An answer that reproduces all the entries exactly is what is needed.

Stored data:
· · ·

@[simp] theorem zeroPmuCounters_cfg (v : Word) (s : State) : (zeroPmuCounters v s).cfg = s.cfg := by
  unfold zeroPmuCounters; rfl
@[simp] theorem zeroPmuCounters_inp (v : Word) (s : State) : (zeroPmuCounters v s).inp = s.inp := by
  unfold zeroPmuCounters; rfl
@[simp] theorem zeroPmuCounters_choices (v : Word) (s : State) : (zeroPmuCounters v s).choices = s.choices := by
  unfold zeroPmuCounters; rfl
@[simp] theorem zeroPmuCounters_x (v : Word) (s : State) : (zeroPmuCounters v s).x = s.x := by
  unfold zeroPmuCounters; rfl
@[simp] theorem zeroPmuCounters_pc (v : Word) (s : State) : (zeroPmuCounters v s).pc = s.pc := by
  unfold zeroPmuCounters; rfl
@[simp] theorem zeroPmuCounters_program (v : Word) (s : State) : (zeroPmuCounters v s).program = s.program := by
  unfold zeroPmuCounters; rfl
@[simp] theorem zeroPmuCounters_schedule (v : Word) (s : State) : (zeroPmuCounters v s).schedule = s.schedule := by
  unfold zeroPmuCounters; rfl
@[simp] theorem zeroPmuCounters_pending (v : Word) (s : State) : (zeroPmuCounters v s).pending = s.pending := by
  unfold zeroPmuCounters; rfl
@[simp] theorem zeroPmuCounters_spm (v : Word) (s : State) : (zeroPmuCounters v s).spm = s.spm := by
  unfold zeroPmuCounters; rfl
@[simp] theorem zeroPmuCounters_mdcrEl2 (v : Word) (s : State) : (zeroPmuCounters v s).mdcrEl2 = s.mdcrEl2 := by
  unfold zeroPmuCounters; rfl
@[simp] theorem zeroPmuCounters_mdcrEl3 (v : Word) (s : State) : (zeroPmuCounters v s).mdcrEl3 = s.mdcrEl3 := by
  unfold zeroPmuCounters; rfl
@[simp] theorem zeroPmuCounters_mem (v : Word) (s : State) : (zeroPmuCounters v s).mem = s.mem := by
  unfold zeroPmuCounters; rfl
@[simp] theorem zeroPmuCounters_freeCtr (v : Word) (s : State) : (zeroPmuCounters v s).freeCtr = s.freeCtr := by
  unfold zeroPmuCounters; rfl

@[simp] theorem writePmiar_cfg (v : Word) (s : State) : (writePmiar v s).cfg = s.cfg := by
  unfold writePmiar; rfl
@[simp] theorem writePmiar_inp (v : Word) (s : State) : (writePmiar v s).inp = s.inp := by
  unfold writePmiar; rfl
@[simp] theorem writePmiar_choices (v : Word) (s : State) : (writePmiar v s).choices = s.choices := by
  unfold writePmiar; rfl
@[simp] theorem writePmiar_x (v : Word) (s : State) : (writePmiar v s).x = s.x := by
  unfold writePmiar; rfl
@[simp] theorem writePmiar_pc (v : Word) (s : State) : (writePmiar v s).pc = s.pc := by
  unfold writePmiar; rfl
@[simp] theorem writePmiar_program (v : Word) (s : State) : (writePmiar v s).program = s.program := by
  unfold writePmiar; rfl
@[simp] theorem writePmiar_schedule (v : Word) (s : State) : (writePmiar v s).schedule = s.schedule := by
  unfold writePmiar; rfl
@[simp] theorem writePmiar_pending (v : Word) (s : State) : (writePmiar v s).pending = s.pending := by
  unfold writePmiar; rfl
@[simp] theorem writePmiar_spm (v : Word) (s : State) : (writePmiar v s).spm = s.spm := by
  unfold writePmiar; rfl
@[simp] theorem writePmiar_mdcrEl2 (v : Word) (s : State) : (writePmiar v s).mdcrEl2 = s.mdcrEl2 := by
  unfold writePmiar; rfl
@[simp] theorem writePmiar_mdcrEl3 (v : Word) (s : State) : (writePmiar v s).mdcrEl3 = s.mdcrEl3 := by
  unfold writePmiar; rfl
@[simp] theorem writePmiar_mem (v : Word) (s : State) : (writePmiar v s).mem = s.mem := by
  unfold writePmiar; rfl
@[simp] theorem writePmiar_freeCtr (v : Word) (s : State) : (writePmiar v s).freeCtr = s.freeCtr + 1 := by
  unfold writePmiar; rfl
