-- ==== Sys2Proof/Laws/PerInstr.lean ====
section
/-! SUPPORT. The family of lemmas about every instruction as syntax: its word has the class bits of an `MRS` or `MSR`
(register), R201. -/

namespace Sys2Proof.Laws

/-- Bits [31:22] of the word are 0b1101010100 and bit [20] (op0<1>) is 1 (R201). The key is the word without its five
low bits. -/
def KeyClass.Statement (i : Instr) : Prop := i.key &&& 0x7FE8000#27 = 0x6A88000#27

theorem keyClass_sysKey {k : BitVec 27} {i : Instr} (h : i.key = k) (d : k &&& 0x7FE8000#27 = 0x6A88000#27) :
    KeyClass.Statement i := by rw [KeyClass.Statement, h, d]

· · ·

Expected answer:
@[simp] theorem zeroPmuCounters_cfg (v : Word) (s : State) : (zeroPmuCounters v s).cfg = s.cfg := by
  unfold zeroPmuCounters; rfl
@[simp] theorem zeroPmuCounters_inp (v : Word) (s : State) : (zeroPmuCounters v s).inp = s.inp := by
  unfold zeroPmuCounters; rfl
@[simp] theorem zeroPmuCounters_choices (v : Word) (s : State) : (zeroPmuCounters v s).choices = s.choices := by
  unfold zeroPmuCounters; rfl
@[simp] theorem zeroPmuCounters_x (v : Word) (s : State) : (zeroPmuCounters v s).x = s.x := by
  unfold zeroPmuCounters; rfl
@[simp] theorem zeroPmuCounters_pc (v : Word) (s : State) : (zeroPmuCounters v s).pc = s.pc := by
  unfold zeroPmuCounters; rfl
@[simp] theorem zeroPmuCounters_program (v : Word) (s : State) : (zeroPmuCounters v s).program = s.program := by
  unfold zeroPmuCounters; rfl
@[simp] theorem zeroPmuCounters_schedule (v : Word) (s : State) : (zeroPmuCounters v s).schedule = s.schedule := by
  unfold zeroPmuCounters; rfl
@[simp] theorem zeroPmuCounters_pending (v : Word) (s : State) : (zeroPmuCounters v s).pending = s.pending := by
  unfold zeroPmuCounters; rfl
@[simp] theorem zeroPmuCounters_spm (v : Word) (s : State) : (zeroPmuCounters v s).spm = s.spm := by
  unfold zeroPmuCounters; rfl
@[simp] theorem zeroPmuCounters_mdcrEl2 (v : Word) (s : State) : (zeroPmuCounters v s).mdcrEl2 = s.mdcrEl2 := by
  unfold zeroPmuCounters; rfl
@[simp] theorem zeroPmuCounters_mdcrEl3 (v : Word) (s : State) : (zeroPmuCounters v s).mdcrEl3 = s.mdcrEl3 := by
  unfold zeroPmuCounters; rfl
@[simp] theorem zeroPmuCounters_mem (v : Word) (s : State) : (zeroPmuCounters v s).mem = s.mem := by
  unfold zeroPmuCounters; rfl
@[simp] theorem zeroPmuCounters_freeCtr (v : Word) (s : State) : (zeroPmuCounters v s).freeCtr = s.freeCtr := by
  unfold zeroPmuCounters; rfl

@[simp] theorem writePmiar_cfg (v : Word) (s : State) : (writePmiar v s).cfg = s.cfg := by
  unfold writePmiar; rfl
@[simp] theorem writePmiar_inp (v : Word) (s : State) : (writePmiar v s).inp = s.inp := by
  unfold writePmiar; rfl
@[simp] theorem writePmiar_choices (v : Word) (s : State) : (writePmiar v s).choices = s.choices := by
  unfold writePmiar; rfl
@[simp] theorem writePmiar_x (v : Word) (s : State) : (writePmiar v s).x = s.x := by
  unfold writePmiar; rfl
@[simp] theorem writePmiar_pc (v : Word) (s : State) : (writePmiar v s).pc = s.pc := by
  unfold writePmiar; rfl
@[simp] theorem writePmiar_program (v : Word) (s : State) : (writePmiar v s).program = s.program := by
  unfold writePmiar; rfl
@[simp] theorem writePmiar_schedule (v : Word) (s : State) : (writePmiar v s).schedule = s.schedule := by
  unfold writePmiar; rfl
@[simp] theorem writePmiar_pending (v : Word) (s : State) : (writePmiar v s).pending = s.pending := by
  unfold writePmiar; rfl
@[simp] theorem writePmiar_spm (v : Word) (s : State) : (writePmiar v s).spm = s.spm := by
  unfold writePmiar; rfl
@[simp] theorem writePmiar_mdcrEl2 (v : Word) (s : State) : (writePmiar v s).mdcrEl2 = s.mdcrEl2 := by
  unfold writePmiar; rfl
@[simp] theorem writePmiar_mdcrEl3 (v : Word) (s : State) : (writePmiar v s).mdcrEl3 = s.mdcrEl3 := by
  unfold writePmiar; rfl
@[simp] theorem writePmiar_mem (v : Word) (s : State) : (writePmiar v s).mem = s.mem := by
  unfold writePmiar; rfl
@[simp] theorem writePmiar_freeCtr (v : Word) (s : State) : (writePmiar v s).freeCtr = s.freeCtr + 1 := by
  unfold writePmiar; rfl
-- ==== Sys2Proof/Laws/PerInstr.lean ====
section
/-! SUPPORT. The family of lemmas about every instruction as syntax: its word has the class bits of an `MRS` or `MSR`
(register), R201. -/

namespace Sys2Proof.Laws

/-- Bits [31:22] of the word are 0b1101010100 and bit [20] (op0<1>) is 1 (R201). The key is the word without its five
low bits. -/
def KeyClass.Statement (i : Instr) : Prop := i.key &&& 0x7FE8000#27 = 0x6A88000#27

theorem keyClass_sysKey {k : BitVec 27} {i : Instr} (h : i.key = k) (d : k &&& 0x7FE8000#27 = 0x6A88000#27) :
    KeyClass.Statement i := by rw [KeyClass.Statement, h, d]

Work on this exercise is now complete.